Vice Chairman of the Supreme People's Assembly
- In office 22 December 1953 – 20 September 1957

Personal details
- Born: 1914 Boseong County, Zenranan-dō, Korea, Empire of Japan
- Died: Pyongyang, North Korea
- Citizenship: North Korea
- Party: Workers' Party of Korea
- Alma mater: Dongje University

Korean name
- Hangul: 리유민
- Hanja: 李維民
- RR: Ri Yumin
- MR: Ri Yumin

= Ri Yu-min =

North Korean politician (born 1914)

Ri Yu-min (1914 – after 1958) was a North Korean politician who was a member of the Workers' Party of Korea and the Supreme People's Assembly, North Korea's unicameral parliament.

==Biography==
Born in Boseong County, Zenranan-dō (today's South Jeolla Province), he went into exile in Shanghai, China in 1932 and studied at the German department of Dongje University. He joined the Chinese Communist Party and led the Revolutionary Comrades' Association (October Association), which was formed in Nanjing in August 1935. In July 1942, he was elected as a member of the central executive committee and head of the organization departm-nt of th- North China Korean Independence Alliance, formed at the base of the Eighth Route Army in Taihang Mountains.
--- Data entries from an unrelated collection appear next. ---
/-! ### Image ranges (R236) -/

/-- First and last image pixel of a camera, with the values a list of staged items would give. -/
def State.camRange (s : State) (l : List Staged) (c : Nat) : Nat × Nat :=
  let v := fun (k : Nat) => match l.find? (fun x => x.key == k) with | some x => unle x.bytes | none => s.objN k
  let x0 := v (Obj.CAM_X0 c)
  (x0, x0 + v (Obj.CAM_PX_LAST c) - v (Obj.CAM_PX_FIRST c))

/-- The ranges of a set of cameras end within the image and do not overlap. -/
def State.rangesOk (s : State) (l : List Staged) (cams : List Nat) : Bool :=
  cams.all (fun c =>
    decide ((s.camRange l c).2 ≤ 32287) &&
    cams.all (fun d => c == d || decide ((s.camRange l c).2 < (s.camRange l d).1) || decide ((s.camRange l d).2 < (s.camRange l c).1)))

def State.camsEnabled (s : State) : List Nat := (List.range 4).filter (fun c => s.obj (Obj.CAM_ENABLE c) == 1)

/-! ### Sets of the FRAME class (R244, R269) -/

/-- A Nimbus object: an engine object or a camera's Nimbus table. -/
def isNimbusObj (k : Nat) : Bool := isNimbusKey k || (decide (0x6400 ≤ k / 256) && decide (k / 256 < 0x6500) && decide (k / 256 % 0x40 = 2))

/-- Cameras whose own objects a set holds. -/
def CommitSet.ownCams (c : CommitSet) : Nat := itemsMask (fun k => if isNimbusKey k then 0 else keyCams k) c.items

/-- What binding has done at one frame start. -/
structure FrameAcc where
  st : State
  held : Nat := 0

/-- One pending FRAME set at the frame start of a job on camera c. -/
def frameBind (c job : Nat) (acc : FrameAcc) (x : CommitSet) : FrameAcc :=
  let s := acc.st
  let apply := fun (first : Bool) =>
    let items := x.items.filter (fun i => if isNimbusKey i.key then first else bitAt (keyCams i.key) c)
    let done := x.doneCams ||| 2 ^ c
    let s := s.applyFrame items
    let s := s.mapPending (fun d => if d.number = x.number then { d with boundJob := some job, doneCams := done } else d)
    if x.ownCams &&& done = x.ownCams then { acc with st := s.finishSet x.number 3 } else { acc with st := s }
  match x.boundJob with
  | some j => if j = job ∧ bitAt x.ownCams c ∧ !bitAt x.doneCams c then apply false else { acc with held := acc.held ||| x.cams }
  | none =>
    let nim := x.items.any (fun i => isNimbusObj i.key)
    let begun := (List.range 4).any (fun d => (nim || bitAt x.cams d) && (s.cam d).frames.any (fun f => f.job == job))
    let here := bitAt x.cams c
    let ready := (List.range 4).all (fun d => !bitAt x.ownCams d || s.camState d == camAcquiring)
    if !here ∨ acc.held &&& x.cams ≠ 0 ∨ begun ∨ !ready then { acc with held := acc.held ||| x.cams }
    else if !s.rangesOk x.items s.camsEnabled then { acc with st := s.finishSet x.number 4 }
    else apply true

/-- Bind and apply the pending FRAME sets at a frame start. -/
def State.bindFrame (s : State) (c job : Nat) : State :=
  ((s.toa.pending.filter (fun x => x.cls == 3)).foldl (frameBind c job) { st := s }).st

/-! ### The settings of a page (Table 11.8) -/

def isCamKey (c k : Nat) : Bool := decide (0x6400 + 0x40 * c ≤ k / 256) && decide (k / 256 < 0x6400 + 0x40 * (c + 1))

/-- A page's copy of the Nimbus objects in force. -/
def State.newPage (s : State) (job : Nat) : NimPage :=
  let keep := fun (k : Nat) => decide (0x6400 ≤ k / 256) && decide (k / 256 < 0x6600)
  { job := job
    objs := s.objs.filter (fun e => keep e.1)
    blobs := s.blobs.filter (fun e => keep (e.1 / 2 ^ 24))
    committed := s.nim.primaries
    regAlong := s.nim.reg
    regAcross := s.nim.regAcross }

/-- Open a job's page at its first frame start; at each further camera's frame start take that camera's objects. -/
def State.openPage (s : State) (c job : Nat) : State :=
  match s.nim.pages.find? (fun p => p.job == job) with
  | none => { s with nim := { s.nim with pages := s.nim.pages ++ [s.newPage job] } }
  | some _ =>
    let n := s.newPage job
    { s with nim := { s.nim with pages := s.nim.pages.map (fun p => if p.job = job then
        { p with
          objs := p.objs.filter (fun e => !isCamKey c e.1) ++ n.objs.filter (fun e => isCamKey c e.1)
          blobs := p.blobs.filter (fun e => !isCamKey c (e.1 / 2 ^ 24)) ++ n.blobs.filter (fun e => isCamKey c (e.1 / 2 ^ 24)) }
        else p) } }

/-! ### Triggers (R232 to R234) -/

/-- Line pitches of one raster line. -/
def State.pitchRatio (s : State) : Nat := if s.obj Obj.FFY_LPI_MODE = 1 then 2 else 1

/-- H: camera lines of a page. -/
def State.camHeight (s : State) (lines pitches : Nat) : Nat := (lines * s.pitchRatio + pitches - 1) / pitches

/-- Position of camera line m less half a camera line, from Y_j(0), the pitches and the line pitch (Q32). -/
def edgePos (y0 : Int) (pitches : Nat) (lam : Int) (m : Nat) : Int :=
  y0 + (m : Int) * (pitches : Int) * lam - (pitches : Int) * lam / 2

def Frame.endPos (f : Frame) : Int := edgePos f.base f.pitches f.lambda f.height

def Frame.linePos (f : Frame) : Int := f.base + (f.nextTrig : Int) * (f.pitches : Int) * f.lambda

/-- Y_j(0) of a job on camera c. -/
def State.camY0 (s : State) (c : Nat) (j : Job) : Option Int := (j.bar 0).start.map (fun st => st + s.obj (Obj.CAM_OFFSET c))

/-- Frame-start position of a job on camera c. -/
def State.frameStartPos (s : State) (c : Nat) (j : Job) : Option Int :=
  (s.camY0 c j).map (fun y => edgePos y (s.objN (Obj.CAM_LINE_PITCHES c)) (s.obj Obj.FFY_LINE_PITCH) 0)

/-- The next job whose frame camera c has not started: it occupies space, has lines, and its verdict is outstanding. -/
def State.nextFrameJob (s : State) (c : Nat) : Option Job :=
  let x := s.cam c
  s.hq.jobs.find? (fun j => j.onWeb && (j.bar 0).start.isSome && !(j.st == .aborted && j.noLine) && j.verdict.isNone &&
    !x.skip.contains j.id && !x.frames.any (fun f => f.job == j.id))

/-- Next trigger of a camera. -/
inductive Trig
  | start (j : Job)
  | finish (f : Frame)
  | line (f : Frame)

/-- The triggers that may come next, with their positions; a frame end comes before a frame start at its place. -/
def State.trigs (s : State) (c : Nat) : List (Int × Trig) :=
  let x := s.cam c
  let going := x.frames.filter (fun f => f.endNs.isNone && !f.closed)
  let lines := if s.obj (Obj.CAM_TRIG_SRC c) = 0xFF then
      (going.filter (fun f => decide (f.nextTrig < f.height))).map (fun f => (f.linePos, Trig.line f))
    else []
  let starts := match s.nextFrameJob c with
    | some j => match s.frameStartPos c j with | some p => [(p, Trig.start j)] | none => []
    | none => []
  going.map (fun f => (f.endPos, Trig.finish f)) ++ lines ++ starts

def firstTrig : List (Int × Trig) → Option (Int × Trig)
  | [] => none
  | e :: t => match firstTrig t with | some f => if f.1 < e.1 then some f else some e | none => some e

def State.mapFrame (s : State) (c number : Nat) (f : Frame → Frame) : State :=
  let x := s.cam c
  s.setCam c { x with frames := x.frames.map (fun g => if g.number = number ∧ !g.closed then f g else g) }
In March 1948 he was elected as a member of the 2nd Central Committee of the 2nd Congress of the Workers' Party of North Korea, and in August he became a delegate to the 1st convocation of the Supreme People's Assembly as well as vice chairman of that body from 22 December 1953 to 20 September 1957. In October 1950, during the Korean War, he accompanied Pak Hon-yong to visit Beijing. In April 1956, he was elected a member of the 3rd Central Committee of the 3rd Congress of the Workers' Party of Korea. In the 1957 parliamentary election he was re-elected to the 2nd convocation of the Supreme People's Assembly. In 1958, he was dismissed for his involvement in the purge of the Yan'an faction.